IN the midst of a bitter love triangle and paternity battle, Daniel Pettersson told his ex-partner that if he ever found Kevin Smith at her house at Jesmond then "it was on".
Mr Smith, 39, also known as "Squids", had made threats of his own, including threatening to kill Mr Pettersson, their rivalry fuelled by animosity about the overlap of their relationship with the woman and confusion surrounding who was the father of her young child.
And so on January 6 last year, when Mr Pettersson discovered Mr Smith at the house those threats became a reality and their bitter feud reached a chaotic conclusion.
After a day spent desperately trying to contact the woman in the hopes of seeing his son, Mr Pettersson pulled up outside the house in Michael Street. It was 3.19pm.
By 3.39pm he had been stabbed in the chest and was fighting for his life.
There was no dispute that it was Mr Smith who stabbed him.
But he pleaded not guilty to murder on the basis of self-defence, claiming he had been forced to defend himself after Mr Pettersson burst into the home and the pair wrestled over a hunting knife in the kitchen.
And so in the context of what was a months-long feud, Mr Smith's brief murder trial focused on just those crucial few minutes between when Mr Pettersson arrived at the house and when he collapsed outside.
There were really only two witnesses and ultimately the jury were presented with two competing versions of what happened on the afternoon of January 6.
On one version, Mr Pettersson was the aggressor and showed up to the house "agitated" and "increasingly desperate" to see his ex-partner after calling her 17 times in four hours.
He had stopped outside the house in Michael Street about 15 minutes before the confrontation and witnessed something inside that made him leave, pick up his flatmate and immediately return.
On the journey back to the house he asked his mate for a lighter to hold in his hand in case Squids was there and he had to punch something.
When he arrived he called out to his ex, said he wanted to see his son and refused to leave. And when he spotted an armed Mr Smith inside the home he challenged him to come outside and fight.
And, crucially, when Mr Smith put down the knife and began to "retreat' into the home, Mr Pettersson, a large man, forced his way into the home and went after Mr Smith, the pair wrestling through the home and into the kitchen before Mr Pettersson was stabbed.
On the other version, Mr Pettersson showed up at the house to see his ex and their son, not to fight with Mr Smith.
Mr Pettersson was unarmed and when he saw Mr Smith inside with the knife he tried to get the weapon off him because an aggressive Mr Smith was stabbing at him with his young son nearby.
"It is the Crown case that Kevin Smith stabbed Daniel Pettersson in the kitchen and at the time he did so he had the intention to kill or cause really serious injury," Crown prosecutor Brendan Queenan said during his closing address. "He was not acting in self-defence.
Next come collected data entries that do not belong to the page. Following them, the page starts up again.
-- ==== Sys2Proof/Laws/State.lean ====
section
/-! SUPPORT. What each update of the state leaves alone: one lemma per field per update, so that no proof unfolds a record update. -/

namespace Sys2Proof.Machine

/-! Updates of the state. -/

@[simp] theorem State.with_pending_time (s : State) (x : List Instr) : ({ s with pending := x } : State).time = s.time := (rfl)
@[simp] theorem State.with_pending_mem (s : State) (x : List Instr) : ({ s with pending := x } : State).mem = s.mem := (rfl)
@[simp] theorem State.with_pending_dev (s : State) (x : List Instr) : ({ s with pending := x } : State).dev = s.dev := (rfl)
@[simp] theorem State.with_time_pending (s : State) (x : Nat) : ({ s with time := x } : State).pending = s.pending := (rfl)
@[simp] theorem State.with_time_mem (s : State) (x : Nat) : ({ s with time := x } : State).mem = s.mem := (rfl)
@[simp] theorem State.with_time_dev (s : State) (x : Nat) : ({ s with time := x } : State).dev = s.dev := (rfl)
@[simp] theorem State.with_mem_pending (s : State) (x : Mem) : ({ s with mem := x } : State).pending = s.pending := (rfl)
@[simp] theorem State.with_mem_time (s : State) (x : Mem) : ({ s with mem := x } : State).time = s.time := (rfl)
@[simp] theorem State.with_mem_dev (s : State) (x : Mem) : ({ s with mem := x } : State).dev = s.dev := (rfl)
@[simp] theorem State.with_dev_pending (s : State) (x : Dev) : ({ s with dev := x } : State).pending = s.pending := (rfl)
@[simp] theorem State.with_dev_time (s : State) (x : Dev) : ({ s with dev := x } : State).time = s.time := (rfl)
@[simp] theorem State.with_dev_mem (s : State) (x : Dev) : ({ s with dev := x } : State).mem = s.mem := (rfl)

@[simp] theorem State.act_pending (s : State) (f : Env → Dev → Dev) : (s.act f).pending = s.pending := (rfl)
@[simp] theorem State.act_time (s : State) (f : Env → Dev → Dev) : (s.act f).time = s.time := (rfl)
@[simp] theorem State.act_posted (s : State) (f : Env → Dev → Dev) : (s.act f).dev.posted = [] := (rfl)

/-! setWord. -/

@[simp] theorem Dev.setWord_wpend (d : Dev) (k : Nat) (w : Word) : (d.setWord k w).wpend = d.wpend := (rfl)
@[simp] theorem Dev.setWord_liveHeld (d : Dev) (k : Nat) (w : Word) : (d.setWord k w).liveHeld = d.liveHeld := (rfl)
@[simp] theorem Dev.setWord_readHeld (d : Dev) (k : Nat) (w : Word) : (d.setWord k w).readHeld = d.readHeld := (rfl)
@[simp] theorem Dev.setWord_lowHeld (d : Dev) (k : Nat) (w : Word) : (d.setWord k w).lowHeld = d.lowHeld := (rfl)
@[simp] theorem Dev.setWord_free (d : Dev) (k : Nat) (w : Word) : (d.setWord k w).free = d.free := (rfl)
@[simp] theorem Dev.setWord_out (d : Dev) (k : Nat) (w : Word) : (d.setWord k w).out = d.out := (rfl)
@[simp] theorem Dev.setWord_posted (d : Dev) (k : Nat) (w : Word) : (d.setWord k w).posted = d.posted := (rfl)
@[simp] theorem Dev.setWord_chans (d : Dev) (k : Nat) (w : Word) : (d.setWord k w).chans = d.chans := (rfl)
@[simp] theorem Dev.setWord_enes (d : Dev) (k : Nat) (w : Word) : (d.setWord k w).enes = d.enes := (rfl)
@[simp] theorem Dev.setWord_pxes (d : Dev) (k : Nat) (w : Word) : (d.setWord k w).pxes = d.pxes := (rfl)
@[simp] theorem Dev.setWord_wdp (d : Dev) (k : Nat) (w : Word) : (d.setWord k w).wdp = d.wdp := (rfl)
@[simp] theorem Dev.setWord_unbound (d : Dev) (k : Nat) (w : Word) : (d.setWord k w).unbound = d.unbound := (rfl)
@[simp] theorem Dev.setWord_pci (d : Dev) (k : Nat) (w : Word) : (d.setWord k w).pci = d.pci := (rfl)
@[simp] theorem Dev.setWord_pxeMan (d : Dev) (k : Nat) (w : Word) : (d.setWord k w).pxeMan = d.pxeMan := (rfl)
@[simp] theorem Dev.setWord_pseMan (d : Dev) (k : Nat) (w : Word) : (d.setWord k w).pseMan = d.pseMan := (rfl)
@[simp] theorem Dev.setWord_pools (d : Dev) (k : Nat) (w : Word) : (d.setWord k w).pools = d.pools := (rfl)
@[simp] theorem Dev.setWord_bpmWaits (d : Dev) (k : Nat) (w : Word) : (d.setWord k w).bpmWaits = d.bpmWaits := (rfl)
@[simp] theorem Dev.setWord_hbcs (d : Dev) (k : Nat) (w : Word) : (d.setWord k w).hbcs = d.hbcs := (rfl)
@[simp] theorem Dev.setWord_poison (d : Dev) (k : Nat) (w : Word) : (d.setWord k w).poison = d.poison := (rfl)
@[simp] theorem Dev.setWord_net (d : Dev) (k : Nat) (w : Word) : (d.setWord k w).net = d.net := (rfl)
@[simp] theorem Dev.setWord_dma (d : Dev) (k : Nat) (w : Word) : (d.setWord k w).dma = d.dma := (rfl)
@[simp] theorem Dev.setWord_herd (d : Dev) (k : Nat) (w : Word) : (d.setWord k w).herd = d.herd := (rfl)
@[simp] theorem Dev.setWord_wdgs (d : Dev) (k : Nat) (w : Word) : (d.setWord k w).wdgs = d.wdgs := (rfl)
@[simp] theorem Dev.setWord_bgs (d : Dev) (k : Nat) (w : Word) : (d.setWord k w).bgs = d.bgs := (rfl)
@[simp] theorem Dev.setWord_clks (d : Dev) (k : Nat) (w : Word) : (d.setWord k w).clks = d.clks := (rfl)
@[simp] theorem Dev.setWord_antWaits (d : Dev) (k : Nat) (w : Word) : (d.setWord k w).antWaits = d.antWaits := (rfl)
@[simp] theorem Dev.setWord_sec (d : Dev) (k : Nat) (w : Word) : (d.setWord k w).sec = d.sec := (rfl)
He did not believe that what he did was necessary to defend himself. Indeed the opposite was true; he was the aggressor."
That question of whether what Mr Smith did was necessary is a crucial issue in any self-defence case.
The jury were told Mr Smith should be acquitted of murder on the basis of self-defence if they found that he believed stabbing Mr Pettersson was necessary to defend himself and what he did was a reasonable response in the circumstances.
But after deliberating for more than a day, the jury found what Mr Smith had done in stabbing Mr Pettersson, an unarmed man, was not necessary or reasonable in the circumstances and, therefore, he was not acting in self-defence.
At 3.50pm, when those in court assumed they were coming back just to send the jury home for the day, they were greeted instead with a verdict; guilty of murder.
Mr Smith will be sentenced in December.